The 2017 Music and Beyond Festival opened last night with a display of American fireworks that was à propos for the 4th of July.
Violinist Sarah Chang brought a healthy dose of glamour to the stage of Dominion-Chalmers in a performance that emphasized searing virtuosity and dramatic temperament over subtlety or introspection.
Chang has been known for her intense, fierce and furious approach to music ever since she emerged as a pre-teen prodigy in a poofy dress. Her attire these days is more sophisticated — she favours strapless, fit-and-flare gowns in bright colours, and changes several times a night. But her quirks and kinetic mannerisms remain intact: the backbends, the impatient fidgeting when she isn’t playing (rolling her neck, rotating and shaking her left hand), the scowl, as if she wanted to frighten the music into submission.
After an introductory fanfare from the Governor General’s ceremonial band, and speeches by Korean Ambassador Shin Maeng-ho, Ottawa-Vanier MPP Nathalie Des Rosiers and Ottawa Mayor Jim Watson, Chang strode on-stage in a ruched, peacock-blue gown. She opened with that workhorse of the violin repertoire, Vitali’s G Minor Chaconne.
With its daring modulations into remote keys, the piece was long thought to not be an authentic Baroque composition. Chang’s playing is driven by theatrical, expressive impulse more than form, and suited the work’s romantic prescience. She has a big, slightly twangy sound, powered by fast, aggressive vibrato: she’s always been one of those violinists who embodies the instrument’s metallic components more than its wooden ones. Pianist Julio Elizalde has enough sweep and power to stand up to Chang’s strong personality, while providing a warmer, more relaxed counterbalance.
Brahms’s Sonata No. 3 did not hold up well under Chang’s unrelenting tension. She turned the mysterious, anxious quality of the first movement into something forceful and blustery. She struggles with the breathing room and patience Brahms’ ample phrases require. The Adagio had a blowsy, ungentle sentimentality; the third and fourth movements felt hurried to the point of panic.

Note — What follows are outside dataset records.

-- ==== Sys2Proof/Laws/Memory.lean ====
section
/-! SUPPORT. The sparse containers: reading after writing, and the canonical form of byte memory, which every operation on it
keeps. -/

namespace Sys2Proof

theorem Table.sorted_iff {α : Type} (t : Table α) : Table.sorted t = true ↔ t.Pairwise (fun a b => a.1 < b.1) := by
  induction t with
  | nil => simp [Table.sorted]
  | cons x t ih =>
    cases t with
    | nil => simp [Table.sorted]
    | cons y t =>
      obtain ⟨a, u⟩ := x
      obtain ⟨b, v⟩ := y
      simp only [Table.sorted, Bool.and_eq_true, decide_eq_true_eq, ih]
      constructor
      · rintro ⟨h, hp⟩
        refine List.pairwise_cons.2 ⟨fun z hz => ?_, hp⟩
        rcases List.mem_cons.1 hz with rfl | hz
        · exact h
        · exact lt_trans h ((List.pairwise_cons.1 hp).1 z hz)
      · intro hp
        exact ⟨(List.pairwise_cons.1 hp).1 _ (List.mem_cons_self ..), (List.pairwise_cons.1 hp).2⟩

theorem Table.mem_put {α : Type} {t : Table α} {k : Nat} {v : α} {x : Nat × α} (h : x ∈ Table.put t k v) :
    x = (k, v) ∨ x ∈ t := by
  induction t with
  | nil => simpa [Table.put] using h
  | cons y t ih =>
    obtain ⟨a, u⟩ := y
    simp only [Table.put] at h
    split at h
    · rcases List.mem_cons.1 h with rfl | h
      · exact .inl rfl
      · exact .inr (List.mem_cons_of_mem _ h)
    · split at h
      · rcases List.mem_cons.1 h with rfl | h
        · exact .inl rfl
        · exact .inr h
      · rcases List.mem_cons.1 h with rfl | h
        · exact .inr (List.mem_cons_self ..)
        · rcases ih h with rfl | h
          · exact .inl rfl
          · exact .inr (List.mem_cons_of_mem _ h)

theorem Table.mem_del {α : Type} {t : Table α} {k : Nat} {x : Nat × α} (h : x ∈ Table.del t k) : x ∈ t := by
  induction t with
  | nil => simp [Table.del] at h
  | cons y t ih =>
    obtain ⟨a, u⟩ := y
    simp only [Table.del] at h
    split at h
    · exact List.mem_cons_of_mem _ h
    · split at h
      · exact h
      · rcases List.mem_cons.1 h with rfl | h
        · exact List.mem_cons_self ..
        · exact List.mem_cons_of_mem _ (ih h)

theorem Table.sorted_put {α : Type} {t : Table α} (k : Nat) (v : α) (h : Table.sorted t = true) :
    Table.sorted (Table.put t k v) = true := by
  rw [Table.sorted_iff] at h ⊢
  induction t with
  | nil => simp [Table.put]
  | cons y t ih =>
    obtain ⟨a, u⟩ := y
    obtain ⟨h1, h2⟩ := List.pairwise_cons.1 h
    simp only [Table.put]
    split
    · subst a; exact List.pairwise_cons.2 ⟨h1, h2⟩
    · split
      · rename_i hk
        refine List.pairwise_cons.2 ⟨fun z hz => ?_, h⟩
        rcases List.mem_cons.1 hz with rfl | hz
        · exact hk
        · exact lt_trans hk (h1 z hz)
      · refine List.pairwise_cons.2 ⟨fun z hz => ?_, ih h2⟩
        rcases Table.mem_put hz with rfl | hz
        · show a < k; omega
        · exact h1 z hz

theorem Table.sorted_del {α : Type} {t : Table α} (k : Nat) (h : Table.sorted t = true) :
    Table.sorted (Table.del t k) = true := by
  rw [Table.sorted_iff] at h ⊢
  induction t with
  | nil => simp [Table.del]
  | cons y t ih =>
    obtain ⟨a, u⟩ := y
    obtain ⟨h1, h2⟩ := List.pairwise_cons.1 h
    simp only [Table.del]
    split
    · exact h2
    · split
      · exact h
      · exact List.pairwise_cons.2 ⟨fun z hz => h1 z (Table.mem_del hz), ih h2⟩

/-- Putting an entry does not change what another key reads. -/
theorem Table.find?_put {α : Type} (t : Table α) (k j : Nat) (v : α) :
    Table.find? (Table.put t k v) j = if j = k then some v else Table.find? t j := by
  induction t with
  | nil => simp only [Table.put, Table.find?]; grind
  | cons y t ih =>
    obtain ⟨a, u⟩ := y
    simp only [Table.put]
    split <;> [skip; split] <;> simp only [Table.find?, ih] <;> grind

theorem Table.find?_eq_none {α : Type} {t : Table α} {k : Nat} (h : ∀ x ∈ t, k < x.1) : Table.find? t k = none := by
  cases t with
  | nil => rfl
  | cons y t =>
    obtain ⟨a, u⟩ := y
    have := h _ (List.mem_cons_self ..)
    simp only [Table.find?]; grind

theorem Table.find?_del {α : Type} {t : Table α} (k j : Nat) (h : Table.sorted t = true) :
    Table.find? (Table.del t k) j = if j = k then none else Table.find? t j := by
  rw [Table.sorted_iff] at h
  induction t with
  | nil => simp [Table.del, Table.find?]
  | cons y t ih =>
    obtain ⟨a, u⟩ := y
    obtain ⟨h1, h2⟩ := List.pairwise_cons.1 h
    simp only [Table.del]
    split
    · subst a
      by_cases hj : j = k
      · subst j; simp [Table.find?_eq_none h1]
      · simp only [hj, if_false, Table.find?]
        split
        · omega
        · split
          · exact Table.find?_eq_none fun x hx => lt_trans ‹_› (h1 x hx)
          · rfl
    · split <;> simp only [Table.find?, ih h2] <;> grind

/-- An entry put is the entry that its key reads; reset values stand for what a table does not list. -/
theorem Table.getD_put {α : Type} (t : Table α) (k j : Nat) (v d : α) :
    Table.getD (Table.put t k v) j d = if j = k then v else Table.getD t j d := by
  simp only [Table.getD, Table.find?_put]; split <;> rfl

namespace Memory

theorem noZero_iff (m : Memory) : noZero m = true ↔ ∀ x ∈ m, x.2 ≠ 0 := by simp [noZero]

/-- A write keeps the canonical form. -/
theorem wf_writeByte {m : Memory} (a : Nat) (b : Byte) (h : wf m = true) : wf (writeByte m a b) = true := by
  simp only [wf, Bool.and_eq_true, noZero_iff] at h ⊢
  unfold writeByte
  split
  · exact ⟨Table.sorted_del a h.1, fun x hx => h.2 x (Table.mem_del hx)⟩
  · refine ⟨Table.sorted_put a b h.1, fun x hx => ?_⟩
    rcases Table.mem_put hx with rfl | hx
    · assumption
    · exact h.2 x hx

theorem wf_writeBytes {m : Memory} (a : Nat) (bs : List Byte) (h : wf m = true) : wf (writeBytes m a bs) = true := by
  induction bs generalizing m a with
  | nil => exact h
  | cons b bs ih => exact ih (a + 1) (wf_writeByte a b h)

/-- A byte written reads back, and every other byte reads as before. -/
theorem readByte_writeByte {m : Memory} (a j : Nat) (b : Byte) (h : wf m = true) :
    readByte (writeByte m a b) j = if j = a then b else readByte m j := by
  simp only [wf, Bool.and_eq_true] at h
  unfold writeByte readByte
  split
  · subst b
    simp only [Table.getD, Table.find?_del a j h.1]
    split <;> rfl
  · simp only [Table.getD_put]

/-- After a write of several bytes, each address in the range reads its byte and every other one reads as before. -/
theorem readByte_writeBytes {m : Memory} (a j : Nat) (bs : List Byte) (h : wf m = true) :
    readByte (writeBytes m a bs) j = if h : a ≤ j ∧ j < a + bs.length then bs[j - a] else readByte m j := by
  induction bs generalizing m a with
  | nil => simp [writeBytes]
  | cons b bs ih =>
    rw [writeBytes, ih (a + 1) (wf_writeByte a b h), readByte_writeByte a j b h]
    by_cases hj : j = a
    · subst j; simp
    · by_cases h2 : a ≤ j ∧ j < a + (bs.length + 1)
      · have h3 : a + 1 ≤ j ∧ j < a + 1 + bs.length := by omega
        have h4 : j - a = (j - (a + 1)) + 1 := by omega
        simp [h2, h3, h4]
      · have h3 : ¬ (a + 1 ≤ j ∧ j < a + 1 + bs.length) := by omega
        rw [dif_neg h3, if_neg hj, dif_neg (show ¬ (a ≤ j ∧ j < a + (b :: bs).length) from by simpa using h2)]

end Memory

namespace Machine

/-- An image whose offsets lie below the length of the range that it replaces keeps the canonical form. -/
theorem wf_replaceMem {m img : Memory} (lo n : Nat) (hm : m.wf = true) (hi : img.wf = true) (hn : ∀ x ∈ img, x.1 < n) :
    (replaceMem m lo n img).wf = true := by
  simp only [Memory.wf, Bool.and_eq_true, Memory.noZero_iff, Table.sorted_iff] at hm hi ⊢
  unfold replaceMem
  constructor
  · refine List.pairwise_append.2 ⟨List.pairwise_append.2 ⟨hm.1.filter _, ?_, ?_⟩, hm.1.filter _, ?_⟩
    · exact List.pairwise_map.2 (hi.1.imp fun h => Nat.add_lt_add_left h lo)
    · intro a ha b hb
      obtain ⟨c, hc, rfl⟩ := List.mem_map.1 hb
      have := (List.mem_filter.1 ha).2
      simp only [decide_eq_true_eq] at this
      show a.1 < lo + c.1; omega
    · intro a ha b hb
      have h2 := (List.mem_filter.1 hb).2
      simp only [decide_eq_true_eq] at h2
      rcases List.mem_append.1 ha with ha | ha
      · have := (List.mem_filter.1 ha).2
        simp only [decide_eq_true_eq] at this; omega
      · obtain ⟨c, hc, rfl⟩ := List.mem_map.1 ha
        have := hn c hc
        show lo + c.1 < b.1; omega
  · intro x hx
    rcases List.mem_append.1 hx with hx | hx
    · rcases List.mem_append.1 hx with hx | hx
      · exact hm.2 x (List.mem_filter.1 hx).1
      · obtain ⟨c, hc, rfl⟩ := List.mem_map.1 hx
        exact hi.2 c hc
    · exact hm.2 x (List.mem_filter.1 hx).1

/-- A slice of a memory, keyed by offset, is in the canonical form and lies below the length of the slice. -/
theorem wf_sliceMem {m : Memory} (lo n : Nat) (hm : m.wf = true) :
    (sliceMem m lo n).wf = true ∧ ∀ x ∈ sliceMem m lo n, x.1 < n := by
  simp only [Memory.wf, Bool.and_eq_true, Memory.noZero_iff, Table.sorted_iff] at hm ⊢
  unfold sliceMem
  have hf : ∀ x ∈ m.filter (fun c => decide (lo ≤ c.1 ∧ c.1 < lo + n)), lo ≤ x.1 ∧ x.1 < lo + n ∧ x.2 ≠ 0 := by
    intro x hx
    have h1 := List.mem_filter.1 hx
    have h2 := h1.2
    simp only [decide_eq_true_eq] at h2
    exact ⟨h2.1, h2.2, hm.2 x h1.1⟩
  refine ⟨⟨?_, ?_⟩, ?_⟩
  · refine List.pairwise_map.2 ?_
    have hp := hm.1.filter (fun c => decide (lo ≤ c.1 ∧ c.1 < lo + n))
    refine List.Pairwise.imp_of_mem (fun {a b} ha hb hab => ?_) hp
    have h1 := hf a ha
    have h2 := hf b hb
    show a.1 - lo < b.1 - lo; omega
  · intro x hx
    obtain ⟨c, hc, rfl⟩ := List.mem_map.1 hx
    exact (hf c hc).2.2
  · intro x hx
    obtain ⟨c, hc, rfl⟩ := List.mem_map.1 hx
    have := hf c hc
    show c.1 - lo < n; omega

theorem length_readBytes (m : Memory) (a n : Nat) : (m.readBytes a n).length = n := by
  induction n generalizing a with
  | zero => rfl
  | succ n ih => simp [Memory.readBytes, ih]

/-! ### The memory operations of the part -/

theorem mem_pokeView (s : State) (d pa : Nat) (bs : List Byte) : (s.pokeView d pa bs).mem = s.mem.writeBytes (viewKey d pa) bs := rfl
theorem ls_writeLs (s : State) (cl off : Nat) (bs : List Byte) : (s.writeLs cl off bs).ls = s.ls.writeBytes (lsKey cl off) bs := rfl

theorem wf_pokeView {s : State} (d pa : Nat) (bs : List Byte) (h : s.mem.wf = true) : (s.pokeView d pa bs).mem.wf = true :=
  Memory.wf_writeBytes _ _ h

theorem wf_pokeAll {s : State} (pa : Nat) (bs : List Byte) (h : s.mem.wf = true) : (s.pokeAll pa bs).mem.wf = true :=
  wf_pokeView _ _ _ (wf_pokeView _ _ _ (wf_pokeView _ _ _ (wf_pokeView _ _ _ h)))

theorem wf_writeLs {s : State} (cl off : Nat) (bs : List Byte) (h : s.ls.wf = true) : (s.writeLs cl off bs).ls.wf = true :=
  Memory.wf_writeBytes _ _ h

theorem ls_storeLs (s : State) (w cl off : Nat) (bs : List Byte) :
    (s.storeLs w cl off bs).ls = s.ls.writeBytes (lsKey cl off) bs := rfl

theorem wf_storeLs {s : State} (w cl off : Nat) (bs : List Byte) (h : s.ls.wf = true) :
    (s.storeLs w cl off bs).ls.wf = true := by
  rw [ls_storeLs]; exact Memory.wf_writeBytes _ _ h

/-- The parts of stores that merged. -/
theorem wf_pokeParts (d : Nat) (ps : List (Nat × List Byte)) {s : State} (h : s.mem.wf = true) :
    (ps.foldl (fun s p => s.pokeView d p.1 p.2) s).mem.wf = true := by
  induction ps generalizing s with
  | nil => exact h
  | cons p ps ih => exact ih (wf_pokeView _ _ _ h)

theorem wf_applyData {s : State} (d : Nat) (w : WData) (h : s.mem.wf = true)
    (hw : ∀ pa img, w = .frame pa img → img.wf = true ∧ ∀ x ∈ img, x.1 < 65536) : (s.applyData d w).mem.wf = true := by
  cases w with
  | bytes pa bs => exact wf_pokeView _ _ _ h
  | frame pa img => exact wf_replaceMem _ _ h (hw pa img rfl).1 (hw pa img rfl).2
  | parts ps => exact wf_pokeParts d ps h

end Machine
end Sys2Proof
end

The second half began with a new frock, this one in begonia-pink sequins, and Franck’s A Major Sonata. Franck has a more exuberant soul than Brahms and fared better, although even here the music wanted a lighter, more elastic, more French touch. Chang’s attack is so ferocious that the music often has nowhere to go — she opened the Recitativo-Fantasia movement like a cadenza from the Bruch Concerto. Her devouring need for speed at all costs also left her accompanist vulnerable, especially in the last movement. One felt that partnership was not her prime motivation.
Ravel’s Tzigane is always an showstopping, bow-busting way to end a violin recital. Chang’s version was wild and blazing, but a little rough, considering Augustin Dumay’s unforgettable rendition on the very same stage two years ago.
Chang responded to the audience’s ovation with an encore of Bach’s Air on the G String, her most restrained offering of the evening, lovely in its unadorned simplicity.